* _Aim of the task_:
Repeat precisely the span of lines below that opens with the line containing "match slRead e" and closes with the line containing "1, acc, d =>", both included.
---*---
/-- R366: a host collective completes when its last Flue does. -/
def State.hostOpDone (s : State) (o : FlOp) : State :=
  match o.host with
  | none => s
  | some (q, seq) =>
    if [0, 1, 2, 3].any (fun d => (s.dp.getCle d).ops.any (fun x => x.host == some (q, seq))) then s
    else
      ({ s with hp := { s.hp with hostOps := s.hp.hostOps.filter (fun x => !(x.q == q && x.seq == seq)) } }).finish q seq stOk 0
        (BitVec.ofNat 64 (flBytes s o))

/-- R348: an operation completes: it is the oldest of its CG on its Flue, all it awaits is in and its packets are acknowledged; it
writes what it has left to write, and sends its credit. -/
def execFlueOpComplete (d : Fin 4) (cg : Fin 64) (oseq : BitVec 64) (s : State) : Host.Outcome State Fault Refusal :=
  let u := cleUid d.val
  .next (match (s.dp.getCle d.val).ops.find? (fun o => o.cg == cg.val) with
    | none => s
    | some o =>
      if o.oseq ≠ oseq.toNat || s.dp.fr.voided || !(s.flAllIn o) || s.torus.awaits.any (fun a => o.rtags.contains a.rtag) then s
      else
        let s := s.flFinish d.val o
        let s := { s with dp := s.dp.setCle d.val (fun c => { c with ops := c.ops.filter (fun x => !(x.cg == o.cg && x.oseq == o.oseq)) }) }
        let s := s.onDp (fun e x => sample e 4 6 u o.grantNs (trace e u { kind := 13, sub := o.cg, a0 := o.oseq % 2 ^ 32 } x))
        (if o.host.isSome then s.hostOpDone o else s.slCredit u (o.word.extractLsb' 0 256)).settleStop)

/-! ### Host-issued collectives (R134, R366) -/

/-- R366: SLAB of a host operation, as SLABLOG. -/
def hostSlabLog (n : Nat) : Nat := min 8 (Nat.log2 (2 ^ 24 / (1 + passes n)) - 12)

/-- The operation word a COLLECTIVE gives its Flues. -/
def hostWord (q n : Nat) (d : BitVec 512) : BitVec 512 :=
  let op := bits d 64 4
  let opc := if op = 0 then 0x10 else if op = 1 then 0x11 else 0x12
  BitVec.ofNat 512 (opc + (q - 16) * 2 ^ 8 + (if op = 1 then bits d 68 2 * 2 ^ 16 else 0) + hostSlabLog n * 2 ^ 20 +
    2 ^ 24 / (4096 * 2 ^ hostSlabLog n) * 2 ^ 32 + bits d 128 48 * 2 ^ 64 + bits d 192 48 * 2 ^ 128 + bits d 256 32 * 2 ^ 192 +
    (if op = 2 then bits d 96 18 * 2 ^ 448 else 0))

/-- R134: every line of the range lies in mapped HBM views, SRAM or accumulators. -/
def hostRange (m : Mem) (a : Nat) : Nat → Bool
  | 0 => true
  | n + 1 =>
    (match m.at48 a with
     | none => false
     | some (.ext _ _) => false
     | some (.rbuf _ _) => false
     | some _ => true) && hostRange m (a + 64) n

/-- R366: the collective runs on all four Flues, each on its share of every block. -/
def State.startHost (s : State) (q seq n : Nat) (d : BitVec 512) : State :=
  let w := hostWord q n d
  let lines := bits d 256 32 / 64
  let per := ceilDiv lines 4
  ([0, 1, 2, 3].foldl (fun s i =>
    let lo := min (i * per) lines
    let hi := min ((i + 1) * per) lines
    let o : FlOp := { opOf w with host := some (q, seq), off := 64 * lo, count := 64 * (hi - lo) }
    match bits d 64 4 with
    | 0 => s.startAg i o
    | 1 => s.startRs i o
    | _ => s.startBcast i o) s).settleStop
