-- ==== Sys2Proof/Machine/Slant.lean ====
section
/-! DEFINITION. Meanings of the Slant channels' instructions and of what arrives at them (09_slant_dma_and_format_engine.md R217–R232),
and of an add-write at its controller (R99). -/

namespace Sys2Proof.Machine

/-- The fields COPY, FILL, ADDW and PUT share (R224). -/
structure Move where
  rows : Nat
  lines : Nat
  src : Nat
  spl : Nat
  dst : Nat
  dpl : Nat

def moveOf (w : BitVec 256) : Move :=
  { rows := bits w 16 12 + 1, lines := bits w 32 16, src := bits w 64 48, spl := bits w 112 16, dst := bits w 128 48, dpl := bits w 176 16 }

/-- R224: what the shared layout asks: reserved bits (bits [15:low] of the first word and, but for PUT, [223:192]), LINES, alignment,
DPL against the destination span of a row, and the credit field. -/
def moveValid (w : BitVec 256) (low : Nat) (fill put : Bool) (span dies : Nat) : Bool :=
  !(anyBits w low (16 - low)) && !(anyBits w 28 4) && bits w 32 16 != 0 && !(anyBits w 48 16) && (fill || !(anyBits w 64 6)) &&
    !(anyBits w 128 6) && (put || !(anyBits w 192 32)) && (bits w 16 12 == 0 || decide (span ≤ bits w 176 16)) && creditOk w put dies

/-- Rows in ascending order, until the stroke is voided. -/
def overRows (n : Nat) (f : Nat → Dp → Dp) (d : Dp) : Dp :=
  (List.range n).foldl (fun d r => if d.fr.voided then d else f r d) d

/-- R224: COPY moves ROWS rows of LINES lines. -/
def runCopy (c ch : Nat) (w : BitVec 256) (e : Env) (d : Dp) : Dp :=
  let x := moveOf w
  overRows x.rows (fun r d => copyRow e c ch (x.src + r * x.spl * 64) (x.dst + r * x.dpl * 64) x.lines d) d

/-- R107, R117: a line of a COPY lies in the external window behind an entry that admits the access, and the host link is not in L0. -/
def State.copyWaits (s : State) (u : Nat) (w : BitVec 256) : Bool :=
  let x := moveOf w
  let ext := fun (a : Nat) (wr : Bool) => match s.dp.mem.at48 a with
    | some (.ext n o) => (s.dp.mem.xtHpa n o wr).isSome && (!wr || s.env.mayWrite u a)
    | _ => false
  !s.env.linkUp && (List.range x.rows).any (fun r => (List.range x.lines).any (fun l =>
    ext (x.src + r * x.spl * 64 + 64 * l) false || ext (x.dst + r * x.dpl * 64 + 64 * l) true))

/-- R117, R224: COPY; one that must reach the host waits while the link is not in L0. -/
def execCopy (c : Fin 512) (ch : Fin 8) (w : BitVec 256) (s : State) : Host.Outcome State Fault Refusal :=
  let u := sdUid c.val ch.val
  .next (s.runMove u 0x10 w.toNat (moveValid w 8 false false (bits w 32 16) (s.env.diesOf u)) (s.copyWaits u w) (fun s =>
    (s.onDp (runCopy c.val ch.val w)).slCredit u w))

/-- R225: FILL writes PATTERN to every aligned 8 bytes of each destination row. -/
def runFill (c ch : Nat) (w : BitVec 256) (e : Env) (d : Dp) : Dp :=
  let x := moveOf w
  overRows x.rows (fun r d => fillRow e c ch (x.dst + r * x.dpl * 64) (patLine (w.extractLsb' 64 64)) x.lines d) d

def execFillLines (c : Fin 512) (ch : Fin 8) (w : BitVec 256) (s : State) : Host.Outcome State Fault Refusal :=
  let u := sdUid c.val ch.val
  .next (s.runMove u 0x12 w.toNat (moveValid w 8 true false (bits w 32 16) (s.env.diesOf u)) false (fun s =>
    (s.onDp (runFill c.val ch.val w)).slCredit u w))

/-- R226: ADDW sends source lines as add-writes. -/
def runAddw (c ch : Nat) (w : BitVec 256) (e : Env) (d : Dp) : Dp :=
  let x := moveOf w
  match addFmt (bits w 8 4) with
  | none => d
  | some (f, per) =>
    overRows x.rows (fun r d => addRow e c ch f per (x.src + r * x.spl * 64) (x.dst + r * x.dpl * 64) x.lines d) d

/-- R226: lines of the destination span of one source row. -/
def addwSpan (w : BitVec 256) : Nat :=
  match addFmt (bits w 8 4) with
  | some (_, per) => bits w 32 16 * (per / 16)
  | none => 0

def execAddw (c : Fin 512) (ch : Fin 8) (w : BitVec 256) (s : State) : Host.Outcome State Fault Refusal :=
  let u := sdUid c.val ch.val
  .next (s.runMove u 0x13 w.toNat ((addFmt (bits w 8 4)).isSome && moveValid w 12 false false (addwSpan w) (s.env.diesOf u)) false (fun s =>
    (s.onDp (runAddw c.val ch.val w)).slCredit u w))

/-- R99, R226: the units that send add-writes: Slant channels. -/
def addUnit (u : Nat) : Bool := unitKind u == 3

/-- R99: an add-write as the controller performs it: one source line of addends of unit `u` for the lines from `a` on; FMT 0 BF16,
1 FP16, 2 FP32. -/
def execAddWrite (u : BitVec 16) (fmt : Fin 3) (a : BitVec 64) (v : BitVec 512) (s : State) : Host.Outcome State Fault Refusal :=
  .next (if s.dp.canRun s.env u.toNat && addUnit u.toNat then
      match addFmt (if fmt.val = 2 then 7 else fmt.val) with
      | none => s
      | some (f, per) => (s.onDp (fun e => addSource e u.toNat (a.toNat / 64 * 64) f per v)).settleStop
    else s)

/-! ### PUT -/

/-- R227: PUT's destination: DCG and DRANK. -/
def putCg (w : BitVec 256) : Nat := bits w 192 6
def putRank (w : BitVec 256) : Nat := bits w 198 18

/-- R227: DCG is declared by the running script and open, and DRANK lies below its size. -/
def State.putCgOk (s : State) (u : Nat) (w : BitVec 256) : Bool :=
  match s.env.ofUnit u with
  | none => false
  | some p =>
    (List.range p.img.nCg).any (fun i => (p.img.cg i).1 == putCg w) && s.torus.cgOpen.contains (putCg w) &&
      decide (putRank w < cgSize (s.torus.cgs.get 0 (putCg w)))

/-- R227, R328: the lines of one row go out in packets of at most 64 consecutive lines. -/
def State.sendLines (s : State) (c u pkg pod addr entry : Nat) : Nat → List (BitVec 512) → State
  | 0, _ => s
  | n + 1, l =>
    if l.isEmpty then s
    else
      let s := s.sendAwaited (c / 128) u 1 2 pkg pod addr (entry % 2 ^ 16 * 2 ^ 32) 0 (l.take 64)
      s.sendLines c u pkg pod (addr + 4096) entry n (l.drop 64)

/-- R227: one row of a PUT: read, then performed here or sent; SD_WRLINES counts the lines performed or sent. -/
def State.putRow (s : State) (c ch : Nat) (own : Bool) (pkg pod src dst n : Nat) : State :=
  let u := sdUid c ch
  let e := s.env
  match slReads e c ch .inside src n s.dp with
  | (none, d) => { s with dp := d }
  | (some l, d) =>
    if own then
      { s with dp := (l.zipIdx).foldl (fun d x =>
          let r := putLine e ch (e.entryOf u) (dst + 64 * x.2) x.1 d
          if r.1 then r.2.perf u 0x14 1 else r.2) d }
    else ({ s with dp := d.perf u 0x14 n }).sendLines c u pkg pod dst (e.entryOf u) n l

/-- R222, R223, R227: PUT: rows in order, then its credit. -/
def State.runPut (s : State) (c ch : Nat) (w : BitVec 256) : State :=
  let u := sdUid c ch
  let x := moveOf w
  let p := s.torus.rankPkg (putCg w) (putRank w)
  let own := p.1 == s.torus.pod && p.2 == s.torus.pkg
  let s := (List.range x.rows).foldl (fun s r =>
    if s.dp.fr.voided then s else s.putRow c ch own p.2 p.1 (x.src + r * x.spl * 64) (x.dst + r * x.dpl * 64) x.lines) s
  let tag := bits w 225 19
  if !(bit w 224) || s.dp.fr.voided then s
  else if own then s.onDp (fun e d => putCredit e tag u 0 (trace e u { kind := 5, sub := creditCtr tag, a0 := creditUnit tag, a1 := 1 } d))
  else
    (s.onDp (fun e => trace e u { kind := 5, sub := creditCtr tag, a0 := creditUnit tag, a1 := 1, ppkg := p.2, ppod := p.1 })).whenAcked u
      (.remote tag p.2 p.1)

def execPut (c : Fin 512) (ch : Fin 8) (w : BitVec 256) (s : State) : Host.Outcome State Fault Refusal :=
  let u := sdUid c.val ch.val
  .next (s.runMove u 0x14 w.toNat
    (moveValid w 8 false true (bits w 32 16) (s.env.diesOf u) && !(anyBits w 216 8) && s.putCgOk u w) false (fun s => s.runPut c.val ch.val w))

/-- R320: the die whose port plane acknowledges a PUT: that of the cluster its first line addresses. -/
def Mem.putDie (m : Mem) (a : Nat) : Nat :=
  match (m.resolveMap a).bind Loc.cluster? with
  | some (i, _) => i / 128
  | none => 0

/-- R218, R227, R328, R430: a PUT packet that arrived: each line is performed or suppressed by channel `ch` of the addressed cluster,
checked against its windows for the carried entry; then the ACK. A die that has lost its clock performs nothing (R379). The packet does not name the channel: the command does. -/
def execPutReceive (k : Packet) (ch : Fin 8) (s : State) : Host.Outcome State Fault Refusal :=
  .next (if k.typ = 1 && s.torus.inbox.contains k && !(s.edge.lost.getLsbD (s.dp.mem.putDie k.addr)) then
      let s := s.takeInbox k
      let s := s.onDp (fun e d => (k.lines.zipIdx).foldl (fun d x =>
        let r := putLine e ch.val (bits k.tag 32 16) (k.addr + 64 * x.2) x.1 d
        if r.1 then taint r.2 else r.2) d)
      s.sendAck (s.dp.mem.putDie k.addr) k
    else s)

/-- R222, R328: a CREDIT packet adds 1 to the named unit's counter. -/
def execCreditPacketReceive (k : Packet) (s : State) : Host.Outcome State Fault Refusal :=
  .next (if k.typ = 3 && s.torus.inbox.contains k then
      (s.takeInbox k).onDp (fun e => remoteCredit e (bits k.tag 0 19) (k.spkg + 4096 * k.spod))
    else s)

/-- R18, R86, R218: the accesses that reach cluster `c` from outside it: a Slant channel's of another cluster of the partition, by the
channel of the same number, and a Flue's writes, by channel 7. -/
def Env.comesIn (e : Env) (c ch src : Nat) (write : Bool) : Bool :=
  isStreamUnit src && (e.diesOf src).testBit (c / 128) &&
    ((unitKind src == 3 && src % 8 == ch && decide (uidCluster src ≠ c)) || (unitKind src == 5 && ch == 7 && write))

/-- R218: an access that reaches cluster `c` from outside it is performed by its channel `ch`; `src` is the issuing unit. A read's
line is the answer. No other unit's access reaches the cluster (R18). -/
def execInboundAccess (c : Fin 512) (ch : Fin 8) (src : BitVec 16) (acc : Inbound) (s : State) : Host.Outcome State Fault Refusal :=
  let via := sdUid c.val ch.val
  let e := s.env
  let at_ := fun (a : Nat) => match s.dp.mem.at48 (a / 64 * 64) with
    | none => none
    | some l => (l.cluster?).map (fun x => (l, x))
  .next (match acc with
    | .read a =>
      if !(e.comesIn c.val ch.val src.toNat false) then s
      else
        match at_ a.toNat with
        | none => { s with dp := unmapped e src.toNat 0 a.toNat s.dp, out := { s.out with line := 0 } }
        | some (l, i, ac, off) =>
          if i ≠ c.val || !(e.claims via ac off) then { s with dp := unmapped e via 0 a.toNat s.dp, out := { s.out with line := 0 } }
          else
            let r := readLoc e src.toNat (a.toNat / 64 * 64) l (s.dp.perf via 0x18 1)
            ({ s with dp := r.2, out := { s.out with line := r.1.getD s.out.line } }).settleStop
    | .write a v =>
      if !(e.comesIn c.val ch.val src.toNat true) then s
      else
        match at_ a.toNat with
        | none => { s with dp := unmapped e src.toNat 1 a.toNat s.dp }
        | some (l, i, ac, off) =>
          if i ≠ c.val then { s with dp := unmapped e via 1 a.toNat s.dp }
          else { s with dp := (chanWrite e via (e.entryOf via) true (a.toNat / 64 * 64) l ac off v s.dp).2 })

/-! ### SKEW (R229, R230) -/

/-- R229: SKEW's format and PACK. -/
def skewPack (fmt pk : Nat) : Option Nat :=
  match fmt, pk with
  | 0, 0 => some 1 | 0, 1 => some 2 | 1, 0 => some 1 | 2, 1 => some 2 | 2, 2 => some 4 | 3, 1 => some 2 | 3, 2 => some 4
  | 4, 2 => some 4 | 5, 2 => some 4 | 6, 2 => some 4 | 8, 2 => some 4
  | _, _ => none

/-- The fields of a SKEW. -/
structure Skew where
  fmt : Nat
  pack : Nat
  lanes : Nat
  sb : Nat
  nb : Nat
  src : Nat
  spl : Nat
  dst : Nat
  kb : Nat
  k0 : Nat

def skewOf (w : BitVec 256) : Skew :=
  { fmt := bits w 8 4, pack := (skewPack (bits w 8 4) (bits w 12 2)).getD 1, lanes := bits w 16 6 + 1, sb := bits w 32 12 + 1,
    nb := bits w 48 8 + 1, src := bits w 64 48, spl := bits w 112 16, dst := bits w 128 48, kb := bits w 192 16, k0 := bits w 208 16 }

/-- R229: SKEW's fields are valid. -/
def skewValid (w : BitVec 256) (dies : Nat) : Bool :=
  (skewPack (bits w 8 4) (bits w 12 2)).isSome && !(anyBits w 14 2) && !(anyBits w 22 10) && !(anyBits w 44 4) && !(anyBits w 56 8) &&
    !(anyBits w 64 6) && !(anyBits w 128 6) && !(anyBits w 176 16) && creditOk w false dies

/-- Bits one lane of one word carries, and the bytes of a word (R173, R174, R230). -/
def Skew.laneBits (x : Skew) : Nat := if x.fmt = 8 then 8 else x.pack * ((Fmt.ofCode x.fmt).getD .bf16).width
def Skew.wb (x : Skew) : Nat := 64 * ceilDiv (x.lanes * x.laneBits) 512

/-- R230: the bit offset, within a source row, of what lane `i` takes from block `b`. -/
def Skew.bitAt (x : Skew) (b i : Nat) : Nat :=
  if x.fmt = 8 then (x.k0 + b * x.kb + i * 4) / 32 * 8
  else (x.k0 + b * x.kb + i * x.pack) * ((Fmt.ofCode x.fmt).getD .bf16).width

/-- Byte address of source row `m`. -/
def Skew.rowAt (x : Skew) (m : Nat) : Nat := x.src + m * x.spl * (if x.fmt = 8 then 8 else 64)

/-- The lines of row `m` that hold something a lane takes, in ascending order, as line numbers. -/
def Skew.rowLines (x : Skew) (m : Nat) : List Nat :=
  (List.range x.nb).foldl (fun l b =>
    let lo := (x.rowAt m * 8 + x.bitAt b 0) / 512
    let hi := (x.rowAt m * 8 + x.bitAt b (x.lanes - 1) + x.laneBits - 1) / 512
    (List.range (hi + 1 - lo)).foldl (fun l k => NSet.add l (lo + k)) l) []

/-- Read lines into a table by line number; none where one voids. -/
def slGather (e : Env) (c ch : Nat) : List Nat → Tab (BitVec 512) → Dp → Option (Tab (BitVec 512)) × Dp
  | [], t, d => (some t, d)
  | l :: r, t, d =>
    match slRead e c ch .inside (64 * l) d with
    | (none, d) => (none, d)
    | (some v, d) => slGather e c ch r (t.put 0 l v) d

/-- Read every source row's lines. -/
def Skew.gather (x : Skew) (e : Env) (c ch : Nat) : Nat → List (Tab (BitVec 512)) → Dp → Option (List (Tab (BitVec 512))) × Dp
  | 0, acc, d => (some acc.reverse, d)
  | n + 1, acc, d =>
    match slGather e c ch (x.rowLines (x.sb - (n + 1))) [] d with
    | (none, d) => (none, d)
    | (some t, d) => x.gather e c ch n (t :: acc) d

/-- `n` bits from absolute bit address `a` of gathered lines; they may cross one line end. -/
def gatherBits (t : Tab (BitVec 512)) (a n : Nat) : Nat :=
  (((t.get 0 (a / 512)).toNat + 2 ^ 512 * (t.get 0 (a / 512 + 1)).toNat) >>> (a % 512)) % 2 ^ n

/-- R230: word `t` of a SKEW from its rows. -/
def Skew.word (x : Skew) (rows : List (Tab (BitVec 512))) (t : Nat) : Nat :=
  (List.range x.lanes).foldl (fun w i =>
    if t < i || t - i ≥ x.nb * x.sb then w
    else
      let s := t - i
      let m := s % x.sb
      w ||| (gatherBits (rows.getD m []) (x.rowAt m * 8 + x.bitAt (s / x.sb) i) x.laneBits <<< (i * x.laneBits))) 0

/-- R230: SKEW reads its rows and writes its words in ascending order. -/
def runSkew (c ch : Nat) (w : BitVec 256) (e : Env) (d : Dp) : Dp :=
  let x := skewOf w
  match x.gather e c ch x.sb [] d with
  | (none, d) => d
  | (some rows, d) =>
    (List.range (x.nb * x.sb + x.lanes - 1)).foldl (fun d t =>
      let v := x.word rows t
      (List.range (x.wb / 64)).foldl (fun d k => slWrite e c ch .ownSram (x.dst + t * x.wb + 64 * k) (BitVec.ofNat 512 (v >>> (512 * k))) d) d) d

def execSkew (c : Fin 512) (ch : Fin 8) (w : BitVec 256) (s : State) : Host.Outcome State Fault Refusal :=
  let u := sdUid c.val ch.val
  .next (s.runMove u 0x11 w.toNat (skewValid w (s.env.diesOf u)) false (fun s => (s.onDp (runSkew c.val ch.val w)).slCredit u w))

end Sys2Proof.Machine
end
---*---
* _Reply to the exercise_:
    match slRead e c ch .inside (64 * l) d with
    | (none, d) => (none, d)
    | (some v, d) => slGather e c ch r (t.put 0 l v) d

/-- Read every source row's lines. -/
def Skew.gather (x : Skew) (e : Env) (c ch : Nat) : Nat → List (Tab (BitVec 512)) → Dp → Option (List (Tab (BitVec 512))) × Dp
  | 0, acc, d => (some acc.reverse, d)
  | n + 1, acc, d =>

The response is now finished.